Sinopse: Eleanor & Park é engraçado, triste, sarcástico, sincero e, acima de tudo, geek. Os personagens que dão título ao livro são dois jovens vizinhos de dezesseis anos. Park, descendente de coreanos e apaixonado por música e quadrinhos, não chega exatamente a ser popular, mas consegue não ser incomodado pelos colegas de escola. Eleanor, ruiva, sempre vestida com roupas estranhas e “grande” (ela pensa em si própria como gorda), é a filha mais velha de uma problemática família. Os dois se encontram no ônibus escolar todos os dias. Apesar de uma certa relutância no início, começam a conversar, enquanto dividem os quadrinhos de X-Men e Watchmen. E nem a tiração de sarro dos amigos e a desaprovação da família impede que Eleanor e Park se apaixonem, ao som de The Cure e Smiths. Esta é uma história sobre o primeiro amor, sobre como ele é invariavelmente intenso e quase sempre fadado a quebrar corações. Um amor que faz você se sentir desesperado e esperançoso ao mesmo tempo.

Atribuí: 4

Eleanor&Park de passa em 1986, tem várias referências da tv, cinema, livros e principalmente musicas dos anos 60, 70 e 80. Adoro livros em que a história se passa antes da era tecnológica, sem celular e computador, era tudo muito mais complicado e ao mesmo tempo, simples.

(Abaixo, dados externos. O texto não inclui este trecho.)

-- ==== Sys2Proof/Machine/Callouts.lean ====
section
/-!
DEFINITION. The callout table at work (chapters 1 and 5): releases, reassessment and the changes of state it brings,
leaving OPEN, becoming FREE, the reports of the page queue, and the work that follows within one event.
-/

namespace Sys2Proof.Machine

open Sys2Proof

/-! ## Records changed by the part (R91) -/

/-- A record becomes RELEASED; one already RELEASED is left as it is. -/
def Response.release (elapsed : Nat) (r : Response) : Response :=
  if r.kind = .released then r
  else { r with kind := .released, eta := none, estimate := none, lastChange := elapsed }

/-- A record becomes WITHDRAWN, with the source of the event that caused it. -/
def Response.withdraw (source : Source) (elapsed : Nat) (r : Response) : Response :=
  { r with kind := .withdrawn, eta := none, estimate := none, source := source, lastChange := elapsed }

def Callout.mapRecords (who : MemberId → Bool) (f : Response → Response) (c : Callout) : Callout :=
  { c with responses := c.responses.map fun r => if who r.member then f r else r }

/-- The records of these members become RELEASED and the members are disengaged; the RESPONSE notice is raised when a
record changed (R91, R93). -/
def Part.releaseMembers (i : SlotId) (ms : List MemberId) (p : Part) : Part :=
  match p.callout? i with
  | none => p
  | some c =>
    let changed := c.responses.any fun r => ms.contains r.member && r.kind != .released
    let p := p.modify i (Callout.mapRecords ms.contains (Response.release c.elapsed))
    (ms.foldl (fun p m => p.disengage m c.number) p).raiseIf changed .response

/-- The members whose records on a callout are active, in response-list order. -/
def Callout.activeMembers (c : Callout) : List MemberId :=
  (c.responses.filter Response.active).map Response.member

/-! ## Reassessment and the state it brings (R18 to R20, R97, R105, R106) -/

/-- The assessment is computed afresh; the CREW notice tells a change of outcome (R96, R105). -/
def Part.recompute (i : SlotId) (p : Part) : Part :=
  match p.callout? i with
  | none => p
  | some c =>
    let a := p.assessment c
    (p.modify i fun c => { c with assessment := a }).raiseIf (a.outcome != c.assessment.outcome) .crew

/-- Entry into CREWED: the window is stopped and the surplus of the current assessment is released (R19, R106). -/
def Part.enterCrewed (i : SlotId) (p : Part) : Part :=
  let p := (p.enter i .crewed).modify i Callout.stopWindow
  match p.callout? i with
  | none => p
  | some c =>
    let surplus := c.assessment.surplus
    if surplus = [] then p
    else ((p.releaseMembers i surplus).demandReleases c.owner surplus).recompute i

/-- Entry into COUNTING with the response window started at full length (R16). -/
def Part.enterCounting (i : SlotId) (p : Part) : Part :=
  (p.enter i .counting).modify i Callout.startWindow

/-- The callout table takes the current outcome according to the callout's state (R18); entering ALERTING or COUNTING
with the outcome CREWED goes on the same way (R7). -/
def Part.takeOutcome (i : SlotId) (p : Part) : Part :=
  match p.callout? i with
  | none => p
  | some c =>
    match c.state with
    | .alerting | .counting => if c.assessment.outcome = .crewed then p.enterCrewed i else p
    | .crewed => if c.assessment.outcome = .crewed then p else p.enterCounting i
    | .inOpen | .held | .mobile | .closing => p

/-- A recomputation and what it sets off; none runs in CLOSING (R97, R105). -/
def Part.reassess (i : SlotId) (p : Part) : Part :=
  match p.callout? i with
  | none => p
  | some c => if c.state = .closing then p else (p.recompute i).takeOutcome i

/-! ## Leaving OPEN (R14) -/

/-- An OPEN callout leaves OPEN. -/
def Part.leaveOpen (i : SlotId) (p : Part) : Part :=
  match p.callout? i with
  | none => p
  | some c =>
    let kept := p.judgedYes c.primary
    let p := p.modify i fun c =>
      { c with primary := kept, paged := c.paged &&& kept, accumulation := .stopped,
               flags := { c.flags with groupsOmitted := c.flags.groupsOmitted || kept != c.primary } }
    let p :=
      if kept = 0#16 then (p.modify i fun c => { c with alertStatus := .ended }).enterCounting i
      else
        ((p.modify i fun c => { c with alertGroups := kept, alertStatus := .outstanding }).demandGroups
          .alert c.owner kept).enter i .alerting
    let p := if c.sirenPolicy = .atLevel0 then p.sirenOwnCycles c.sirenPattern else p
    p.takeOutcome i

/-! ## Withdrawal for a callout -/

/-- A callout's withdrawal request. A batch that leaves within it with a failed site sets TX_DEGRADED by its WITHDRAWN
report (R137, R138), which is taken here, before the rest of the rule that withdraws (DESIGN CHOICE, log entry 31;
unsafe). -/
def Part.withdrawFor (i : SlotId) (kinds : BatchKind → Bool) (p : Part) : List Returned × Part :=
  match p.callout? i with
  | none => ([], p)
  | some c =>
    let (back, p) := p.withdraw c.owner kinds
    (back, if back.any Returned.failed then p.degrade i else p)

def everyKind : BatchKind → Bool := fun _ => true

/-! ## Becoming FREE (R32, R35) -/

def Callout.summarise (c : Callout) (endCode : Nat) : Summary where
  number := c.number
  reference := c.reference
  origin := c.origin
  cls := c.cls
  zone := c.zone
  plan := c.plan
  token := c.token
  elapsed := c.elapsed
  level := c.level
  exhausted := c.exhausted
  outcome := c.assessment.outcome
  letters := c.appliances.map ApplianceEntry.letter
  departed := (c.appliances.filter ApplianceEntry.departed).map ApplianceEntry.letter
  primary := c.primary
  paged := c.paged
  repaged := c.repaged
  flags := c.flags
  responses := c.responses.length
  endCode := endCode

/-- A callout becomes FREE: its waiting batches are withdrawn, its members disengaged, its appliances uncommitted, its
summary written, and its slot joins the end of the free order (R1, R32). -/
def Part.becomeFree (i : SlotId) (endCode : Nat) (p : Part) : Part :=
  let p := (p.withdrawFor i everyKind).2
  match p.callout? i with
  | none => p
  | some c =>
    (((p.disengageAll c.number).uncommitAll c.number).onTable fun t =>
      { t with slots := t.slots.set i (.free (some (c.summarise endCode))), freeOrder := t.freeOrder ++ [i] }).raise
        .callout

/-! ## Reports (R15, R136, R137) -/

/-- A completed pass marks PAGED the groups it carried that stand in the primary groups (R136). -/
def Callout.markPaged (gs : GroupSet) (c : Callout) : Callout :=
  { c with paged := c.paged ||| (gs &&& c.primary) }

def PassOutcome.completed : PassOutcome → Bool
  | .done => true
  | .forced => true
  | .skippedAirtime => false
  | .skippedReserve => false

/-- An ALERT batch ends (R15). -/
def Part.alertEnded (i : SlotId) (p : Part) : Part :=
  let p := p.modify i fun c => { c with alertStatus := .ended }
  match p.callout? i with
  | none => p
  | some c => if c.state = .alerting then (p.enterCounting i).takeOutcome i else p

/-- What the end of a batch or demand sets off at its callout, TX_DEGRADED apart (R15, R32). -/
def Part.batchEnded (i : SlotId) (kind : BatchKind) (p : Part) : Part :=
  match p.callout? i with
  | none => p
  | some c =>
    match kind with
    | .alert => p.alertEnded i
    | .standDown => if c.state = .closing then p.becomeFree i 3 else p
    | .supplement | .repage | .escalate | .release => p

/-- A report is taken by the non-FREE callout whose number and token both match, and ignored when none does (R15). -/
def Part.takeReport (r : Report) (p : Part) : Part :=
  match r with
  | .pass o outcome gs =>
    match p.findOwner o with
    | none => p
    | some i => if outcome.completed then p.modify i (Callout.markPaged gs) else p
  | .ended o kind form failed =>
    match p.findOwner o with
    | none => p
    | some i =>
      let p := if failed then p.degrade i else p
      match form with
      | .complete | .dropped => p.batchEnded i kind
      | .withdrawn => p

/-! ## The work that follows within one event -/

/-- One step of that work, in this order: a report made is taken by its callout; else, with the sequencer IDLE, a
current batch all of whose sites are settled leaves the queue; else a turn is taken (R137, R148; log entry 9). `none`
when nothing is left to do. -/
def Part.workStep (p : Part) : Option Part :=
  match p.pages.reports with
  | r :: rest => some ((p.onPages fun q => { q with reports := rest }).takeReport r)
  | [] =>
    if p.sites.sequencer = .idle then
      match p.pages.queue with
      | [] => none
      | b :: _ => if b.over then some p.leaveQueue else if b.withdrawing then none else some p.turn
    else none

/-- Up to `n` steps of it. -/
def Part.workFor : Nat → Part → Part
  | 0, p => p
  | n + 1, p =>
    match p.workStep with
    | none => p
    | some p' => Part.workFor n p'

/-! The steps that can be left: each step of work lowers `workLeft` (Laws/Finish.lean), so that many steps do all of it. -/

/-- Steps an end report can still bring: for an ALERT, two RELEASE demands of an entry into CREWED among them. -/
def BatchKind.endWork : BatchKind → Nat
  | .alert => 50
  | .standDown => 2
  | .supplement | .repage | .escalate | .release => 1

def Report.work : Report → Nat
  | .pass _ _ _ => 1
  | .ended _ k _ _ => k.endWork

/-- A site to serve may be deferred, settled and reported. -/
def SiteEntry.work (e : SiteEntry) : Nat :=
  match e.condition with
  | .toServe => 3
  | .deferred => 2
  | .settled _ => 0

def Batch.work (b : Batch) : Nat :=
  (b.sites.map SiteEntry.work).sum + (if b.over then 0 else b.kind.endWork) + 2

/-- Six sites at most, and the end. -/
def Demand.work (d : Demand) : Nat :=
  20 + d.kind.endWork

def PageQueue.work (q : PageQueue) : Nat :=
  (q.queue.map Batch.work).sum + (q.demands.map Demand.work).sum + (q.reports.map Report.work).sum

/-- An idle sequencer can still take a turn (R148). -/
def Sequencer.turns : Sequencer → Nat
  | .idle => 1
  | .clearWait _ _ | .leadIn _ _ _ | .burst _ _ _ => 0

def Part.workLeft (p : Part) : Nat :=
  p.pages.work + p.sites.sequencer.turns

/-- All of it: what is left to do at the end of an event's rule is done within the event (R137, R148). -/
def Part.work (p : Part) : Part :=
  Part.workFor p.workLeft p

/-- The end of an event: the work that follows, and the lamps (R137, R148, R169). -/
def Part.finish (p : Part) : Part :=
  p.work.refreshLamps

end Sys2Proof.Machine
end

O livro me capturou na primeira página. Não sei como eles conseguiram esse feito, mas fiquei tão curiosa que não conseguia parar.
Logo de cara o que acontece no livro é um falso desinteresse de um personagem pelo outro e a minha vontade de que isso mudasse era tanta que ficava gritando mentalmente “-VAI, FAZ ALGUMA COISA”. Mas o ritmo do livro foi perfeito, mantendo paralelamente o link entre o romance, o bullying e a violência doméstica. Cheguei a imaginar e desejar que alguém o transformasse num filme, queria absorver o máximo possível da essência desse livro e dos dois personagens que, pela primeira vez, eu gostei por igual e não mais de um que de outro.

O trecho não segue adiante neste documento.